[cabfpub] FW: Short lived OCSP signing certificate

Bjørn Vermo bv at norbionics.com
Fri Sep 21 10:38:34 UTC 2012

On 21. Sep, 2012, at 01:38 , Robert Relyea wrote:

> On 09/20/2012 01:56 AM, Ryan Hurst wrote:
>> I personally do.
> As a security person, I would agree with you. As someone who at one  
> point implemented this for a short period in what was a major  
> browser at the time (early Netscape days), I can say there is a  
> definite difference in the number of false positives. In the  
> revocation case, there is very close to zero false positives. If I  
> get an indication that the cert was revoked, I can be extremely  
> confident that the cert is bad and that there is no reasonable  
> reason the user should be able to override blocking the site. In the  
> expiration case, there is a relatively high rate of false positives,  
> that is certs that are expired because the admin forgot to renew  
> them. The number of expired certs which are actually being used as  
> attacks versus the number of expired certs that exist because of  
> misconfiguration is small, so not allowing the user to override them  
> generates bad will with the users (though we have progressively made  
> overriding less friendly to users, which has reduced the actual  
> number of expired certs active at any time in the wild).
> We agree that expired certs are bad, and we treat them as untrusted,  
> but because there is a high incidence of false positives, we allow  
> them to be overridden (just like untrusted is overridable).
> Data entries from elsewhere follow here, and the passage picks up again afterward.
/-- Bins inside a region of a map's cells (R188). -/
def regionCount (c : MapCtx) (colLo colHi rowLo rowHi : Nat) (bins : List Int) : Nat :=
  ((List.range bins.length).filter (fun b => match cellOf c bins.length b (bins.getD b 0) with
    | some x => decide (colLo ≤ x.1) && decide (x.1 ≤ colHi) && decide (rowLo ≤ x.2) && decide (x.2 ≤ rowHi)
    | none => false)).length

def setFrqValue (u instant : Nat) (now gap : Bool) (d : Device) : Device :=
  let v := frqUnit d u
  if now == v.value then d
  else setFrq u { v with value := now, gap := false } (postEvent (levelEvent (16 + u) instant none now (v.gap || gap)) d)

/-- The unit evaluates this spectrum. -/
def frqTakes (d : Device) (u : Nat) (x : Spectrum) : Bool :=
  decide ((frqUnit d u).next ≤ x.stamp) && frqFor d x.stamp u 1 != 0 && frqFor d x.stamp u 0 == (x.slot : Int)

/-- The next spectrum of a unit: the oldest one that stalls 0x06 hold for it. -/
def frqItem (d : Device) (u : Nat) : Option Spectrum :=
  (d.trig.frqStalls.filterMap (fun e => e.2.items.find? (frqTakes d u))).foldl (fun b x => match b with
    | none => some x
    | some y => if x.stamp < y.stamp then some x else b) none

/-- Spectra that no unit still needs leave stall 0x06. -/
def trimFrq (key : Nat) (d : Device) : Device :=
  let v := frqStall d key
  setFrqStall key { v with items := v.items.dropWhile (fun x => !(List.range 8).any (fun u => frqTakes d u x)) } d

/-- Every spectrum of the unit below a boundary has come and has been evaluated. -/
def frqPasses (d : Device) (u b : Nat) : Bool :=
  let key := (frqFor d (b - 1) u 0).toNat
  let old := (slotAt d key).old.any (fun f => decide (f.1 < b)) || (slotEnabled d key && decide ((slotAt d key).next < b))
  (frqFor d (b - 1) u 1 == 0 || !old)
    && (match frqItem d u with
        | some x => decide (b ≤ x.stamp)
        | none => true)

/-- The unit passes the boundaries that stand next: a true value falls at each (R184, R219). -/
def passFrq (u : Nat) : Nat → Device → Device
  | 0, d => d
  | n + 1, d =>
    match (frqUnit d u).tokens with
    | [] => d
    | b :: rest =>
      if frqPasses d u b then
        let d := setFrqValue u b false false d
        passFrq u n (setFrq u { frqUnit d u with tokens := rest, next := max (frqUnit d u).next b, above := false } d)
      else d

/-- One spectrum in a unit (R185-R188, R242). -/
def takeFrq (u : Nat) (x : Spectrum) (d : Device) : Device :=
  let f (n : Nat) : Int := frqFor d x.stamp u n
  let sense := f 5 == 1
  if !x.computed then
    (let d := setFrqValue u x.centre false true d
     setFrq u { frqUnit d u with gap := true, above := false } d)
  else if f 1 == 2 then
    let q := bandPower (enbwOf d x.ctx) ((x.bins.drop (f 6).toNat).take ((f 7).toNat + 1 - (f 6).toNat))
    let sg : Int := if sense then -1 else 1
    let w := frqUnit d u
    let above := if w.above then decide (sg * f 3 - f 4 ≤ sg * q) else decide (sg * f 3 ≤ sg * q)
    setFrqValue u x.centre above false (setFrq u { w with above := above } d)
  else
    let n := if f 1 == 1 then
        let m := 0x40 + (f 2).toNat
        maskCount (tget [] d.trig.masks (valueFor d x.stamp (cfgKey 5 m 1)).toNat) (valueFor d x.stamp (cfgKey 5 m 2))
          (f 6).toNat (f 7).toNat x.trace
      else regionCount (mapCtx d (x.slot / 4 * 2 + (f 11).toNat)) (f 6).toNat (f 7).toNat (f 8).toNat (f 9).toNat x.bins
    setFrqValue u x.centre (decide (f 10 ≤ (n : Int)) != sense) false d

/-- FREQUENCY_UNIT_EVALUATE: the boundaries that stand before it, and the oldest spectrum of the unit. -/
def frequencyEvaluate (u : Nat) (d : Device) : Device :=
  let d := passFrq u (frqUnit d u).tokens.length d
  match frqItem d u with
  | none => d
  | some x =>
    if (frqUnit d u).tokens.any (fun b => decide (b ≤ x.stamp)) then d
    else
      let d := takeFrq u x d
      let d := trimFrq x.slot (setFrq u { frqUnit d u with next := x.stamp + 1 } d)
      passFrq u (frqUnit d u).tokens.length d

/-! ### Tokens (R184, R219) -/

/-- Token `t` changes the unit or the lane that it is bound to. -/
def envChanges (d : Device) (t u : Nat) : Bool :=
  let own := (List.range 8).any (fun f => valueIn d (t - 1) (cfgKey 5 0 (0x1000 + 0x10 * u + f)) != valueIn d t (cfgKey 5 0 (0x1000 + 0x10 * u + f)))
  let l := (valueIn d (t - 1) (cfgKey 5 0 (0x1000 + 0x10 * u))).toNat
  own || (List.range 0x15).any (fun c => valueIn d (t - 1) (cfgKey 3 l c) != valueIn d t (cfgKey 3 l c))

def frqChanges (d : Device) (t u : Nat) : Bool :=
  (List.range 12).any (fun f => valueIn d (t - 1) (cfgKey 5 0 (0x2000 + 0x10 * u + f)) != valueIn d t (cfgKey 5 0 (0x2000 + 0x10 * u + f)))

/-- The condition units note a token that changes them. -/
def noteUnits (t : Nat) (d : Device) : Device :=
  let b := epochStart d t
  let d := ((List.range 16).filter (envChanges d t)).foldl (fun d u =>
    let v := envUnit d u
    setEnv u { v with tokens := v.tokens ++ [b] } d) d
  ((List.range 8).filter (frqChanges d t)).foldl (fun d u =>
    let v := frqUnit d u
    setFrq u { v with tokens := v.tokens ++ [b] } d) d

/-- Every unit passes the boundaries that nothing stands before. -/
def passUnits (d : Device) : Device :=
  let d := (List.range 16).foldl (fun d u => passEnv u (envUnit d u).tokens.length d) d
  (List.range 8).foldl (fun d u => passFrq u (frqUnit d u).tokens.length d) d

/-! ### MASK_LOAD (R186) -/

def maskStoreBusy (d : Device) (s : Nat) : Bool :=
  (contexts d).any (fun c => (List.range 8).any (fun u =>
    vN c 5 0 (0x2001 + 0x10 * u) == 1 && vN c 5 (0x40 + vN c 5 0 (0x2002 + 0x10 * u)) 1 == s))

def readLimits (bs : List Byte) : Option (Int × Int) :=
  let u := signed 16 (getLe bs 0 2)
  let l := signed 16 (getLe bs 2 2)
  if u < l then none else some (u, l)

def maskLoad (p : Packet) (d : Device) : Device :=
  let a := p64 p 8
  if !reservedZero p [(0, 1), (8, 8)] || decide (15 < pByte p 0) || a % 4 != 0 || !reachable d .cp false a 8192 then
    complete p .badParam [] d
  else match decodeAll readLimits (readEntries d a 4 2048) with
    | none => complete p .badParam [] d
    | some m =>
      if maskStoreBusy d (pByte p 0) then complete p .busy [] d
      else complete p .ok [] { d with trig := { d.trig with masks := tset [] d.trig.masks (pByte p 0) m } }

def execMaskLoad (p : Packet) (s : State) : Host.Outcome State Fault Refusal := act (accept p maskLoad) s
def execEnvelopeEvaluate (unit : Fin 16) (s : State) : Host.Outcome State Fault Refusal := act (envelopeEvaluate unit.val) s
def execFrequencyUnitEvaluate (unit : Fin 8) (s : State) : Host.Outcome State Fault Refusal :=
  act (frequencyEvaluate unit.val) s

end Sys2Proof.Machine
end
On the other hand, there used to be a different set of "false  
positives" that has almost disappeared. Early on, it was not uncommon  
that even serious companies forgot to renew their domain. People could  
suddenly not reach their website. Because of that drastic consequence,  
this hardly ever happens any more.

One might also wonder if a site that is not able to keep their  
certificates current and valid also has lax routines in other areas,  
so that a lack of trust is appropriate.